The next morning, after breakfasting on Mary’s buckwheat pancakes and homemade kefir, we walk through the woods, looking for morels. We don’t find any, but I am able to pick more than a peck of fiddlehead ferns, which, when tightly coiled, are perfect for eating.
When I return home, I prepare supper for my family, sautéing the fiddleheads and topping them with Mary’s award-winning sheep’s milk cheese.
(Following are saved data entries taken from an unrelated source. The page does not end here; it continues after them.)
-- ==== Sys2Proof/Laws/State.lean ====
section
/-!
SUPPORT. One lemma per field of the device and shared operation that leaves it alone: register stores, what the device
sends, events with their sticky bits and interrupts. No proof needs to unfold a record update for them.
-/

namespace Sys2Proof.Machine

open Sys2Proof

variable (d : Dev)

/-! ### Register stores change the register file alone -/


@[simp] theorem Dev.wr_partH (a : Nat) (v : Word) : (d.wr a v).partH = d.partH := rfl
@[simp] theorem Dev.wr_time (a : Nat) (v : Word) : (d.wr a v).time = d.time := rfl
@[simp] theorem Dev.wr_timeRem (a : Nat) (v : Word) : (d.wr a v).timeRem = d.timeRem := rfl
@[simp] theorem Dev.wr_freeCount (a : Nat) (v : Word) : (d.wr a v).freeCount = d.freeCount := rfl
@[simp] theorem Dev.wr_outbox (a : Nat) (v : Word) : (d.wr a v).outbox = d.outbox := rfl
@[simp] theorem Dev.wr_hostif (a : Nat) (v : Word) : (d.wr a v).hostif = d.hostif := rfl
@[simp] theorem Dev.wr_evlog (a : Nat) (v : Word) : (d.wr a v).evlog = d.evlog := rfl
@[simp] theorem Dev.wr_bellows (a : Nat) (v : Word) : (d.wr a v).bellows = d.bellows := rfl
@[simp] theorem Dev.wr_ptp (a : Nat) (v : Word) : (d.wr a v).ptp = d.ptp := rfl
@[simp] theorem Dev.wr_lanes (a : Nat) (v : Word) : (d.wr a v).lanes = d.lanes := rfl
@[simp] theorem Dev.wr_fabLanes (a : Nat) (v : Word) : (d.wr a v).fabLanes = d.fabLanes := rfl
@[simp] theorem Dev.wr_anvil (a : Nat) (v : Word) : (d.wr a v).anvil = d.anvil := rfl
@[simp] theorem Dev.wr_audioIn (a : Nat) (v : Word) : (d.wr a v).audioIn = d.audioIn := rfl
@[simp] theorem Dev.wr_engines (a : Nat) (v : Word) : (d.wr a v).engines = d.engines := rfl
@[simp] theorem Dev.wr_journal (a : Nat) (v : Word) : (d.wr a v).journal = d.journal := rfl
@[simp] theorem Dev.wr_hie (a : Nat) (v : Word) : (d.wr a v).hie = d.hie := rfl
@[simp] theorem Dev.wr_sdiIn (a : Nat) (v : Word) : (d.wr a v).sdiIn = d.sdiIn := rfl
@[simp] theorem Dev.wr_sdiOut (a : Nat) (v : Word) : (d.wr a v).sdiOut = d.sdiOut := rfl
@[simp] theorem Dev.wr_audioOut (a : Nat) (v : Word) : (d.wr a v).audioOut = d.audioOut := rfl
@[simp] theorem Dev.wr_audioCount (a : Nat) (v : Word) : (d.wr a v).audioCount = d.audioCount := rfl
@[simp] theorem Dev.wr_media (a : Nat) (v : Word) : (d.wr a v).media = d.media := rfl
@[simp] theorem Dev.wr_fil (a : Nat) (v : Word) : (d.wr a v).fil = d.fil := rfl
@[simp] theorem Dev.wr_audio (a : Nat) (v : Word) : (d.wr a v).audio = d.audio := rfl
@[simp] theorem Dev.wr_apts (a : Nat) (v : Word) : (d.wr a v).apts = d.apts := rfl
@[simp] theorem Dev.wr_dram (a : Nat) (v : Word) : (d.wr a v).dram = d.dram := rfl
@[simp] theorem Dev.wr_hal (a : Nat) (v : Word) : (d.wr a v).hal = d.hal := rfl
@[simp] theorem Dev.wr_temper (a : Nat) (v : Word) : (d.wr a v).temper = d.temper := rfl
@[simp] theorem Dev.wr_upd (a : Nat) (v : Word) : (d.wr a v).upd = d.upd := rfl
@[simp] theorem Dev.wr_twin (a : Nat) (v : Word) : (d.wr a v).twin = d.twin := rfl
@[simp] theorem Dev.wr_power (a : Nat) (v : Word) : (d.wr a v).power = d.power := rfl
It was, I tell them, the best trip ever.
JOIN THE FORCE
HOW IT WORKS: Friendship Force chapters (there are more than 300 of them worldwide) are chartered by Friendship Force International, which is located in Atlanta, Ga. Anyone can apply to participate in an exchange. There is plenty of useful information, including upcoming planned trips, on the Friendship Force Web site. Sample upcoming trips include: “Environmentally Friendly Eco-Exchange to Costa Rica”; “Hay River, Northwest Territories, Canada”; and “Humanitarian Library Project in Vietnam.”
SERVAS, WITH A SMILE
HOW IT WORKS: Prospective members have to be interviewed before they can travel or host, and travelers must send a letter of introduction before trips. Typically, a visit lasts two nights, and the traveler joins the host in everyday activities. This eliminates anyone intending to use Servas as a way to just obtain free lodging. ADVICE FOR TRAVELERS: It is not a written rule, but often, your host will make or take you out to dinner your first night, and you will treat them to dinner your second night.
THE FARM TEAM
IF WWOOF-ING IT ISN’T YOUR STYLE, GET YOUR HANDS DIRTY WITH THESE OTHER AGRITOURISM OPTIONS.
GRAPE ESCAPE
At the Hope-Merrill House in Sonoma County, Calif. (1.5 hours from San Francisco) guests can learn how to make wine. Three weekends each fall and each spring, they harvest and then blend and bottle wine with owners Cosette and Ron Scheiber.
CHEESE IT
At Rinconada Dairy, in beautiful San Luis Obispo County (3.5 hours from Los Angeles), guests can work in an organic garden, feed sheep and goats, help with milking, or just enjoy a game of petanque—all while staying at a rustic hacienda-style ranch house.
BACK AT THE RANCH
The Palmquist Farm is a working beef, buffalo, deer and tree farm with cottage-like accommodations in Brantwood, Wis. (3 hours from Green Bay), where guests can go hunting or explore the 800-acre Northwoods property.
A TOUCH OF TUSCANY
The Dublin Farm Bed & Breakfast in Dublin, Ga. (2 hours from Atlanta) is modeled after luxurious agriturismo experiences in Italy. There is less farm work to be done, but that doesn’t take away from how good all the locally sourced food tastes at the on-site restaurant.